Mobile security has often been treated as something teams try to settle before release: scan the code, fix what can be fixed, ship the app, and hope the runtime environment behaves. RiskFront Lab is taking aim at the part of that workflow that happens after the build is ready.
RiskFront Lab has raised a $3 million seed round from MANTIS Venture Capital, Sequoia Capital, Original Capital and Next Play Ventures. The company, led by CEO Tomas Brown, builds post-build runtime protection for Android and iOS apps, with a focus on mobile products that face tampering, hooking, debugging, certificate bypass attempts, compromised devices, automation and other client-side abuse.
The pitch is straightforward: mobile teams do not always have time to rebuild product features around a security SDK before an app store deadline. RiskFront Lab works around the app package, applying protection policies after the build exists and giving security, release and risk teams evidence they can review before and after distribution.

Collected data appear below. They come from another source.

/-! ### Effects of a commit on a page -/

/-- A tracker's configuration is judged at a commit (R110, row 20, R119): every failing check raises CFG_MISMATCH, and a tracker that
failed is held until row 6; RESUME without a sense of direction raises it when it newly arises. Row 20 does not apply while the shutter
holds (R138). -/
def State.wCheck (s : State) (w : Nat) : State :=
  if s.willShut (page .whl w) then s
  else
    let t := s.tracker w
    let blind := s.bit (Reg.WHL.CFG.RESUME w) && !s.wResume w
    let s := s.wFlag w t.held blind
    let s := if blind && !t.blind then s.raise (page .whl w) 8 else s
    if s.wCfgOk w then s else s.wMismatch w

/-- The fields that row 3 of Table 4-4 names. -/
def State.wKey (s : State) (w : Nat) : List Nat :=
  [s.wSrc w, s.get (Reg.WHL.CFG.CAM_CH w), s.wPat w, s.wPos w, s.get (Reg.WHL.CFG.PRESC w), s.get (Reg.WHL.CFG.CAM_EN w),
    s.get (Reg.WHL.CFG.CAM_HALF w)]

/-- A commit of a WHL page (R116, R119, R120, R136). -/
def State.whlCommitted (s old : State) (w door : Nat) : State :=
  let en := s.bit (Reg.WHL.SYNC_CFG.EN w)
  let was := old.bit (Reg.WHL.SYNC_CFG.EN w)
  let shut := s.willShut (page .whl w)
  let s :=
    if was ∧ !en then (s.wForget w).wEnter w 0
    else if en ∧ !was then (if s.shut (page .whl w) then ((s.ringClear w).wForget w).wShut w else (s.ringClear w).wPlace w)
    else if en ∧ !shut ∧ s.wState w ≠ 0 ∧ s.wKey w ≠ old.wKey w then s.wSeek w 3
    else s
  let cmd := s.get (Reg.WHL.CMD.CMD w)
  let corr := s.get (Reg.WHL.CORR_CTL.CORR_CMD w)
  let s := if cmd = 1 ∧ en then s.resync w else s
  let s := (s.wCheck w).corrPurge w
  let s := s.corrCommand w corr door
  (s.put (Reg.WHL.CMD.CMD w) 0).put (Reg.WHL.CORR_CTL.CORR_CMD w) 0

/-- A commit of an INP page: the trackers that take edges from the channel are judged anew. -/
def State.inpPageCommitted (s : State) (ch : Nat) : State :=
  let s := s.inpCommitted ch
  s.forEach ((List.range 48).filter (fun w => s.wSrc w == ch || s.get (Reg.WHL.CFG.CAM_CH w) == ch)) (fun s w => s.wCheck w)

/-- A commit of a LNK page (R214, R221, R223). -/
def State.lnkCommitted (s old : State) (n : Nat) (es : List Entry) : State :=
  let was := old.get (Reg.LNK.CFG.L n)
  let s := if s.get (Reg.LNK.CFG.L n) < was ∧ s.lnkState n = 6 ∧ !s.shut (page .lnk n) then
      s.onLnk n (fun l => { l with resume := some (s.tick + was - 1, was) })
    else s
  let s := if writes es (Reg.LNK.MGMT_TX_A.OPCODE n).addr ∨ writes es (Reg.LNK.MGMT_TX_B.DATA n).addr then
      (s.mgmtTx n).put (Reg.LNK.MGMT_TX_A.OPCODE n) 0
    else s
  let cmd := s.get (Reg.LNK.CMD.CMD n)
  let s := s.put (Reg.LNK.CMD.CMD n) 0
  if cmd = 1 then s.bringup n else if cmd = 2 then s.linkStop n else s

/-- A commit of a DRV page (R245, R250): a change of W_MS clears the bins. -/
def State.drvCommitted (s old : State) (n : Nat) : State :=
  let s := if s.get (Reg.DRV.DUTY.W_MS n) ≠ old.get (Reg.DRV.DUTY.W_MS n) then
      s.onDrv n (fun d => { d with ons := [], usedFrom := s.now })
    else s
  if s.bit (Reg.DRV.CTRL.CMP_CLR n) then (s.onDrv n (fun d => { d with clr := some (s.tick + 1) })).put (Reg.DRV.CTRL.CMP_CLR n) 0 else s

/-- INPUT, LO, HI and WIN_EN of a sequence entry (R268). -/
def State.winKey (s : State) (u k : Nat) : List Nat :=
  [s.get (Reg.ADC.SEQ.INPUT u k), s.get (Reg.ADC.SEQ.LO u k), s.get (Reg.ADC.SEQ.HI u k), s.get (Reg.ADC.SEQ.WIN_EN u k)]

/-- A commit of an ADC page (R261, R264, R265, R268). -/
def State.adcCommitted (s old : State) (u : Nat) : State :=
  let s := s.forEach ((List.range 12).filter (fun k => s.reg (Reg.ADC.CAL.F16 u k).addr != old.reg (Reg.ADC.CAL.F16 u k).addr))
    (fun s k => s.put (Reg.ADC.GAIN.GAIN u k) (gainOf (s.get (Reg.ADC.CAL.Z16 u k)) (s.get (Reg.ADC.CAL.F16 u k))))
  let s := s.forEach ((List.range 16).filter (fun k => s.winKey u k != old.winKey u k)) (fun s k => s.setWin u k 0)
  let s := if s.seqLen u ≤ s.get (Reg.ADC.STAT.POS u) then s.adcRestart u else s
  let cmd := s.get (Reg.ADC.CMD.CMD u)
  let s := s.put (Reg.ADC.CMD.CMD u) 0
  if cmd = 1 then s.adcRestart u
  else if cmd = 2 ∨ cmd = 3 then s.startCal u (cmd == 3) (s.get (Reg.ADC.CMD.CAL_IN u))
  else s

/-- A commit of a TMR page (R332); a timer that failed its self-test holds RUN at 0 (R380, Table 15-3). -/
def State.tmrCommitted (s : State) (n : Nat) : State :=
  let s := if (s.timer n).dead then s.put (Reg.TMR.CFG.RUN n) 0 else s
  if s.get (Reg.TMR.CMD.CMD n) = 1 then
    ((s.timerLoad n).onTmr n (fun t => { t with loaded := true })).put (Reg.TMR.CMD.CMD n) 0
  else s

/-- A commit of the CLK page (R54, R60). -/
def State.clkCommitted (s : State) : State :=
  let s := s.put Reg.CLK.TRIM_LIVE.TRIM (s.get Reg.CLK.TRIM.TRIM)
  let cmd := s.get Reg.CLK.HT_CMD.CMD
  (s.htCommand cmd).put Reg.CLK.HT_CMD.CMD 0

/-- A commit of the PRF page (R353). -/
def State.prfCommitted (s : State) (door : Nat) : State :=
  let cmd := s.get Reg.PRF.CMD.CMD
  (s.put Reg.PRF.CMD.CMD 0).prfCommand cmd (s.get Reg.PRF.CMD.PROF) door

Its platform is designed to help teams define rules for high-risk screens and workflows, detect runtime signals such as rooted or jailbroken devices, identify modified packages or suspicious tooling, and route events into AppSec, support, fraud or release review processes. An AI-assisted layer organizes threat signals, policy decisions, version context and reviewer notes into clearer evidence for internal approvals.
Brown said the funding will support product execution, release workflow integrations and expansion across sectors where a mobile app is now a business-critical surface. Those include banking, fintech, healthcare, retail, marketplaces, media, subscriptions, gaming and enterprise apps.
Brown said in a prepared press-style statement, "The mobile build is no longer the finish line for security; teams need defenses that live on real devices, in production sessions, and inside release workflows."
The seed round gives RiskFront Lab room to build around a category that sits between traditional app security testing and live fraud or security operations. Instead of only finding issues before launch, the company is positioning itself as a protection and evidence layer for mobile apps once the package is ready to ship.